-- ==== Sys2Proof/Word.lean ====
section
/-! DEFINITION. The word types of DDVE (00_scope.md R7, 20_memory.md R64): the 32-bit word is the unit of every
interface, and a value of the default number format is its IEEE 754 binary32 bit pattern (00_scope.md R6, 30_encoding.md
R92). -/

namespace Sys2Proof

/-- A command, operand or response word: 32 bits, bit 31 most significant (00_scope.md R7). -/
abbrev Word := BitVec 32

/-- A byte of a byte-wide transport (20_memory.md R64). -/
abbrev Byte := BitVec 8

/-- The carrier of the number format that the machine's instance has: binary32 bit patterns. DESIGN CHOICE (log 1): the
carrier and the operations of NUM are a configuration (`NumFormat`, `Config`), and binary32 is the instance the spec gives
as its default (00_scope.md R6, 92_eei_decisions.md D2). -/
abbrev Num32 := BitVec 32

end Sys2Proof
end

What you have to do: Your task is to copy every line in the entries that holds the string "number".

Response:
interface, and a value of the default number format is its IEEE 754 binary32 bit pattern (00_scope.md R6, 30_encoding.md
/-- The carrier of the number format that the machine's instance has: binary32 bit patterns. DESIGN CHOICE (log 1): the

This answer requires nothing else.